An article reported by John C. Cannon summarizes studies that show that “60 percent of primates are sliding toward extinction at https://news.mongabay.com/2017/01/running-out-of-time-60-percent-of-primates-sliding-toward-extinction/ The threats to apes affects all continents where they exist--South America, Africa, and Asia. Analysis of the data shows that loss of tree cover and fragmentation of habitat are the primary cause. In Southeast Asia, the expansion of palm oil plantations is a direct cause. Overall, it is the “expansion of agriculture” that has pushed species such as “Yunan snub-nosed monkey” in China to “near extinction.” Deforestation and expansion of agriculture seem to me to inexorable forces that meet demands for food and the needs of humans near areas and conservationists have a hard time with the ethics of restricting these forces that affect the fortunes of the poor.
An article in the New York Times by Austin Ramzy describes how isolated islands in the South Pacific have been inundated by human trash even though humanity does not live in or visit the islands is available at https://www.nytimes.com/2017/05/16/world/australia/henderson-island-plastic-debris-south-pacific.html?mcubz=2&_r=0
Nevertheless, humanity’s trash affects the wildlife such as turtles becoming tangled in fishing nets and crabs using plastic containers “for shelter.” Other articles have shown that tiny plastic pieces are consumed by marine life with potentially harmful effects. As with deforestation and agricultural expansion, the spread of humanity’s effects due to dissemination of its trash is inexorable and will certainly increase in the future.
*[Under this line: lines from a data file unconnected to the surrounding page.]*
-- ==== Sys2Proof/Machine/TrFabric.lean ====
section
/-! DEFINITION. TR commands that act through another agent: remote buffers (R195-R197, R292-R295), reductions and collectives (R198, R199, R363),
storage reads (R190, R353, R354). The body of such a command hands its message over and leaves it waiting for the answer. -/

namespace Sys2Proof.Machine

/-- A message handed to the fabric (R362, log 19). -/
def State.sendMsg (s : State) (cls : Byte) (peer : BitVec 16) (p : PartId) (body : List Byte) : State :=
  { s with out := s.out ++ [⟨cls, peer, p, body⟩] }

/-- The running command has handed its message over. -/
def trHandOver (tag : BitVec 6) : Op Unit := modifyS fun s => s.modTr tag fun k => { k with stage := .waiting }

/-! ### Remote buffers (R195) -/

/-- The descriptor at an address with the pieces at which the device updates it. -/
def trBuf (tag : BitVec 6) (ep : Nat) (va : Word) (role : Bool) : Op (List Byte × RemBuf × List Piece) := do
  let b ← trRecord tag ep va 64
  match checkBuf b role with
  | .error e => trapNow (Trap.of e)
  | .ok d => return (b, d, ← trPieces tag .atomic va 64)

/-- HEAD, FREE and CNT as memory holds them. -/
def bufState (b : List Byte) : Nat × Nat × Nat := (sliceNat b 16 4, sliceNat b 20 4, sliceNat b 24 8)

/-- The descriptor's bytes with HEAD, FREE and CNT replaced. -/
def putBuf (b : List Byte) (head free cnt : Nat) : List Byte :=
  b.take 16 ++ leBytes 4 head ++ leBytes 4 free ++ leBytes 8 cnt ++ b.drop 32

/-- The device updates a descriptor at its home unit. -/
def writeBuf (l : List Piece) (b : List Byte) : Op Unit :=
  modifyS fun s => (cutPieces l b).foldl (fun s x => s.writeKey x.1 x.2) s

/-- The key of the first byte of pieces. -/
def headKey : List Piece → Nat
  | p :: _ => p.key
  | [] => 0

/-- The wait of a `twrite` while FREE = 0: registered, charged, with the peer as its external holder (R196, R288); its bound keeps the peer's
partition, to which a probe goes (R283). -/
def needFree (free : Nat) (va : Word) (l : List Piece) (d : RemBuf) : Op Unit := do
  if free = 0 then throw (.reg 5 va (headKey l) d.pprt.toNat d.peer true)

/-- `twrite` (R196): the slot HEAD is claimed with step 5, unless the descriptor lies in a held phaser or a waited-for lock word (R207, R210).
`aux` keeps the slot and the new CNT. -/
def execTwrite (tag : BitVec 6) (ha hb : BitVec 3) (s : State) : Host.Outcome State Fault Refusal :=
  runWord .tr (do
    let v ← trBegin tag [ha, hb]
    let va := (v.1.getD 0 default).val
    let x ← trBuf tag v.2 va false
    let d ← trDesc tag v.2 (v.1.getD 1 default).val false
    need (d.2.total ≤ x.2.1.ssz) (Trap.of 0x03)
    let now ← needRead x.2.2
    let st := bufState now
    needFree st.2.1 va x.2.2 x.2.1
    let cls := vaCls va true true ||| d.2.cls false
    needSlot cls
    need (!(← get).piecesBarred x.2.2) (Trap.at 0x11 va)
    modifyS fun s => s.takeTr [ha, hb]
      { s.newTr tag (.twrite tag ha hb) v.1 v.2 ⟨[x.1, d.1], cls⟩ with
        aux := st.1 + 2 ^ 32 * ((st.2.2 + 1) % 2 ^ 64), obj := headKey x.2.2 }
    writeBuf x.2.2 (putBuf now ((st.1 + 1) % x.2.1.nsl) (st.2.1 - 1) (st.2.2 + 1))) s

/-- A claimed slot whose write has still to be sent: a `twrite` that runs, or that a missing translation pauses or another fault stops. -/
def TrCmd.unsent (k : TrCmd) : Bool :=
  (match k.instr with | .twrite _ _ _ => true | _ => false) && (k.stage = .taken || k.stage = .paused || k.stage = .stopped)

/-- The number, by CNT, of the slot that a `twrite` has claimed. -/
def TrCmd.claim (k : TrCmd) : Nat := k.aux / 2 ^ 32

/-- The task's own `twrite` has stopped at this claim of the descriptor or before it: a stop of R177 lets the task's other commands complete, so
those no longer wait for the claims from there on (log 78). -/
def Ctx.stoppedBy (c : Ctx) (obj n : Nat) : Bool :=
  (c.tr.run ++ c.tr.withdrawn).any fun x => x.unsent && x.stage = .stopped && x.obj = obj && x.claim ≤ n

/-- No slot of the same descriptor that was claimed before, by whichever task, has still to be sent (R293), but for those that the task's own stop
lets it pass (R177, log 78). -/
def State.sendsNext (s : State) (k : TrCmd) : Bool :=
  !(s.allCtx.any fun c => c.isLive && (c.tr.run ++ c.tr.withdrawn).any fun x =>
    x.unsent && x.obj = k.obj && x.claim < k.claim && !s.ctx.stoppedBy k.obj x.claim)

/-- The body of `twrite`: slot bytes, and the flag word that follows them, are sent in claim order. -/
def bodyTwrite (k : TrCmd) : Op Fl := do
  let d := parseBuf (k.recs.getD 0 [])
  let src := k.desc 1
  openSource k src
  let b ← readCopy k src 0 src.total
  let s ← get
  needOwn (s.reachable d.peer && s.sendsNext k)
  let slot := k.aux % 2 ^ 32
  let at_ := fun (o : Nat) => leBytes 8 (d.rbase + BitVec.ofNat 64 o).toNat
  modifyS fun s => s.sendMsg 1 d.peer s.ctx.part
    (0 :: (d.pprt.zeroExtend 8 : Byte) :: leBytes 8 k.ha.toNat ++ at_ (slot * d.ssz) ++ at_ (d.nsl * d.ssz + 8 * slot) ++
      leBytes 8 (k.aux / 2 ^ 32) ++ b)
  closeSource k src
  trHandOver k.tag
  return 0

/-- `tslot` (R197). -/
def execTslot (tag : BitVec 6) (ha : BitVec 3) (s : State) : Host.Outcome State Fault Refusal :=
  trIssue tag [ha] (.tslot tag ha) (fun ep a _ => do
    let x ← trBuf tag ep a true
    return ⟨[x.1], vaCls a true true⟩) s

/-- The body of `tslot`: HEAD and CNT move on, once, and the return is sent. -/
def bodyTslot (k : TrCmd) : Op Fl := do
  let d := parseBuf (k.recs.getD 0 [])
  if k.aux = 0 then
    let l ← needPieces .tr 5 k.tag .atomic k.ha 64
    need (!(← get).piecesBarred l) (Trap.at 0x11 k.ha)
    let now ← needRead l
    let st := bufState now
    writeBuf l (putBuf now ((st.1 + 1) % d.nsl) st.2.1 (st.2.2 + 1))
    modifyS fun s => s.modTr k.tag fun x => { x with aux := 1 }
  needOwn ((← get).reachable d.peer)
  modifyS fun s => s.sendMsg 2 d.peer s.ctx.part
    ((d.pprt.zeroExtend 8 : Byte) :: leBytes 8 d.sdesc.toNat ++ leBytes 8 d.rbase.toNat)
  trHandOver k.tag
  return 0

/-! ### Reductions and collectives (R198, R199, R363) -/

/-- The enabled job entry in whose window n bytes at an address lie. -/
def Part.windowJob (q : Part) (va : Word) (n : Nat) : Option JobEnt :=
  q.jobs.toList.find? fun j => j.en && j.rwbase.toNat ≤ va.toNat && va.toNat + n ≤ j.rwbase.toNat + j.rwsize.toNat

/-- The module or weft switch at which a job's contributions meet: HOME, or with MP = 1 the switch (R363, log 8). -/
def JobEnt.mergePoint (j : JobEnt) : BitVec 16 := if j.mp then Config.mergeSwitch j.job else j.home

/-- The enabled entry of a job. -/
def Part.jobEnt (q : Part) (job : BitVec 16) : Option JobEnt := q.jobs.toList.find? fun j => j.en && j.job = job

/-- The partition with the entry of a job changed. -/
def Part.modJob (q : Part) (job : BitVec 16) (f : JobEnt → JobEnt) : Part :=
  { q with jobs := q.jobs.map fun j => if j.en && j.job = job then f j else j }

/-- `tred` (R198, R363): ha holds the window address. -/
def execTred (tag : BitVec 6) (ha hb : BitVec 3) (ci : BitVec 8) (typ : BitVec 4) (s : State) : Host.Outcome State Fault Refusal :=
  trIssue tag [ha, hb] (.tred tag ha hb ci typ) (fun ep a b => do
    let d ← trDesc tag ep b false
    need (d.2.total % 64 = 0) (Trap.of 0x03)
    match ((← get).part (← get).ctx.part).windowJob a d.2.total with
    | none => trapNow (Trap.of 0x03)
    | some j =>
      need (j.typ = typ && ci.toNat < j.ncon.toNat && (a - j.rwbase).toNat % 64 = 0) (Trap.of 0x03)
      return ⟨[d.1], 4 ||| d.2.cls false⟩) s

/-- The body of `tred`: one contribution for each granule goes to the merge point. -/
def bodyTred (k : TrCmd) (ci : BitVec 8) : Op Fl := do
  let d := k.desc 0
  openSource k d
  let b ← readCopy k d 0 d.total
  let s ← get
  match (s.part s.ctx.part).windowJob k.ha d.total with
  | none => trapNow (Trap.of 0x11)
  | some j =>
    needOwn (s.reachable j.mergePoint)
    let g0 := (k.ha - j.rwbase).toNat / 64
    let t := s.ctx.ref
    let who : List Byte := (t.part.zeroExtend 8 : Byte) :: leBytes 1 t.slot.toNat ++ leBytes 3 t.lix.toNat ++ [k.tag.zeroExtend 8]
    modifyS fun s =>
      let s1 := ((groupBytes 64 (d.total / 64) b).zipIdx).foldl (fun s x =>
        s.sendMsg 3 j.mergePoint t.part (who ++ leBytes 2 j.job.toNat ++ [ci] ++ leBytes 8 (g0 + x.2) ++ x.1)) s
      s1.modPart t.part fun q => q.modJob j.job fun e => { e with contrib := t :: e.contrib.filter (· ≠ t) }
    closeSource k d
    trHandOver k.tag
    return 0

/-- A collective record (R199): job, round, bytes. -/
def parseCollective (b : List Byte) : BitVec 16 × BitVec 32 × Nat :=
  (BitVec.ofNat 16 (sliceNat b 0 2), BitVec.ofNat 32 (sliceNat b 4 4), sliceNat b 8 8)

/-- A collective record read and checked against the bytes of a descriptor. -/
def trCollective (tag : BitVec 6) (ep : Nat) (va : Word) (d : CopyD) : Op (List Byte) := do
  let b ← trRecord tag ep va 32
  let r := leNat b
  need (recBits r 16 16 = 0 && recBits r 128 128 = 0) (Trap.of 0x01)
  need (recBits r 64 64 % 64 = 0 && recBits r 64 64 = d.total) (Trap.of 0x03)
  return b

/-- `tqin` (R199, R363). -/
def execTqin (tag : BitVec 6) (ha hb : BitVec 3) (s : State) : Host.Outcome State Fault Refusal :=
  trIssue tag [ha, hb] (.tqin tag ha hb) (fun ep a b => do
    let d ← trDesc tag ep b false
    let c ← trCollective tag ep a d.2
    let q := parseCollective c
    match ((← get).part (← get).ctx.part).jobEnt q.1 with
    | none => trapNow (Trap.of 0x03)
    | some j =>
      need (j.res && (q.2.1 = j.rnd || q.2.1 = j.rnd + 1)) (Trap.of 0x03)
      return ⟨[c, d.1], d.2.cls false⟩) s

/-- An earlier command of the task may still write: it runs, or was withdrawn by a spill. A stopped one writes nothing until the task resumes,
and its trap waits for the commands that run, so it holds nothing up (R177, log 95). -/
def Ctx.earlierRuns (c : Ctx) (k : TrCmd) : Bool := (c.tr.run ++ c.tr.withdrawn).any fun x => x.seq < k.seq && x.stage ≠ .stopped

/-- The body of `tqin`: the source's elements enter the input FIFO of the job's port. The push releases every earlier TR write of the task, so
it waits until no earlier command writes any more (R199, R257). -/
def bodyTqin (k : TrCmd) : Op Fl := do
  needOwn (!(← get).ctx.earlierRuns k)
  let d := k.desc 1
  openSource k d
  let b ← readCopy k d 0 d.total
  let job := (parseCollective (k.recs.getD 0 [])).1
  let s ← get
  match (s.part s.ctx.part).jobEnt job with
  | none => throw .own
  | some j =>
    needOwn (s.reachable j.mergePoint)
    modifyS fun s => s.modPart s.ctx.part fun q => q.modJob job fun e =>
      { e with fifoIn := e.fifoIn ++ groupBytes 64 (d.total / 64) b, contrib := s.ctx.ref :: e.contrib.filter (· ≠ s.ctx.ref) }
    closeSource k d
    return 0

/-- `tqout` (R199). -/
def execTqout (tag : BitVec 6) (ha hb : BitVec 3) (tab : Bool) (s : State) : Host.Outcome State Fault Refusal :=
  trIssue tag [ha, hb] (.tqout tag ha hb tab) (fun ep a b => do
    let d ← trDesc tag ep b true
    let c ← trCollective tag ep a d.2
    return ⟨[c, d.1], d.2.cls true⟩) s

/-- Result elements popped into a destination, from the i-th on: an aborted one becomes poison, or stops the command (R199). -/
def popElements (k : TrCmd) (d : CopyD) (job : BitVec 16) (tab : Bool) : Nat → Nat → Op Unit
  | 0, _ => pure ()
  | n + 1, i => do
    let s ← get
    match ((s.part s.ctx.part).jobEnt job).map JobEnt.fifo with
    | some (e :: _) =>
      need (!(e.2 && tab)) (Trap.of 0x31)
      let w ← locsWrites k.tag (s.ctx.copyLocs d 65 (64 * i) 64) e.1
      if e.2 then poisonKeys w.1 else trCommit k.tag w
      modifyS fun s => (s.modPart s.ctx.part fun q => q.modJob job fun e => { e with fifo := e.fifo.drop 1 }).modTr k.tag fun x =>
        { x with cur := i + 1 }
      popElements k d job tab n (i + 1)
    | _ => throw .own

/-- The body of `tqout`: it runs when every element that it still owes is present, or one that stops it. -/
def bodyTqout (k : TrCmd) (tab : Bool) : Op Fl := do
  let d := k.desc 1
  openDest k d
  popElements k d (parseCollective (k.recs.getD 0 [])).1 tab (d.total / 64 - k.cur) k.cur
  return 0

/-! ### Storage reads (R190, R353, R354) -/

/-- `tstor` (R190): the read descriptor, the destination and the target are checked. -/
def execTstor (tag : BitVec 6) (ha hb : BitVec 3) (s : State) : Host.Outcome State Fault Refusal :=
  trIssue tag [ha, hb] (.tstor tag ha hb) (fun ep a b => do
    let x ← trRecord tag ep a 32
    let r := leNat x
    need (recBits r 84 12 = 0 && recBits r 144 112 = 0) (Trap.of 0x01)
    let d ← trDesc tag ep b true
    let s ← get
    let t := (s.part s.ctx.part).tgts[BitVec.toNat (BitVec.ofNat 4 (recBits r 80 4))]
    need (t.en && !t.fail) (Trap.of 0x11)
    let n := (recBits r 64 16 + 1) * (if t.lba4k then 4096 else 512)
    need (d.2.kind = 0 && d.2.oneD && d.2.base.toNat + n ≤ 2 ^ 48 && d.2.xb = n && n ≤ 2 ^ 20) (Trap.of 0x03)
    return ⟨[x, d.1], 4 ||| vaCls (a + 16) false true⟩) s

/-- The addresses on the bus of the 4 KiB pages of a physical range, as BAR4 shows it (R338, R354, log 79). -/
def prpsOf : Nat → Nat → Nat → List Word
  | 0, _, _ => []
  | fuel + 1, pa, n =>
    if n = 0 then []
    else
      let k := min n (4096 - pa % 4096)
      (Config.bar4 + BitVec.ofNat 64 pa) :: prpsOf fuel (pa + k) (n - k)

/-- PRP entry 2 of a command: zero for one page, the second page for two, else the agent's list of every page after the first (R354, log 79). -/
def StorCmd.prp2 (c : StorCmd) (p : PartId) (n : BitVec 4) : Word :=
  match c.prps.drop 1 with
  | [] => 0
  | [x] => x
  | _ => Config.prpList p.toNat n.toNat c.cid.toNat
Most of the focus on threats to wildlife has been on mammals and certain species of marine animals. However, a Science magazine article by Gretchen Vogel summarizes evidence that there has been a major decrease in insects with an article titled “Where have all the insects gone”” (Science, May 12, 2017, Vol. 356, Issue 6338). Research has focused on Germany and England. There are variations—speculation is that the variation may be due to the fact some areas may have already experienced declines. Causes include habitat loss such as less plant diversity. Another cause is the use of insecticides like neonicotinoids that have become popular. Some insects adapt to the insecticides like aphids but others do not. The loss of insects affects wildlife such as birds that depend on them and the article suggests insect declines have played a significant role in the drop in populations of birds such as swifts and larks. It is hard to get humanity to act to save insects unless they are “charismatic” like the monarch. As I reported in a previous blog, Michael McCarthy’s “The Moth Snowstorm: Nature and Joy" documents huge declines in butterflies and other species mostly due to humans. As I argued, humans sometimes become conscious about individual species (e.g., recent concern about sharks and monarchs), but the need to retain entire ecosystems is a much more difficult concept to “sell” to humanity and the changed consciousness does not match up against the powerful and universal forces threatening wildlife.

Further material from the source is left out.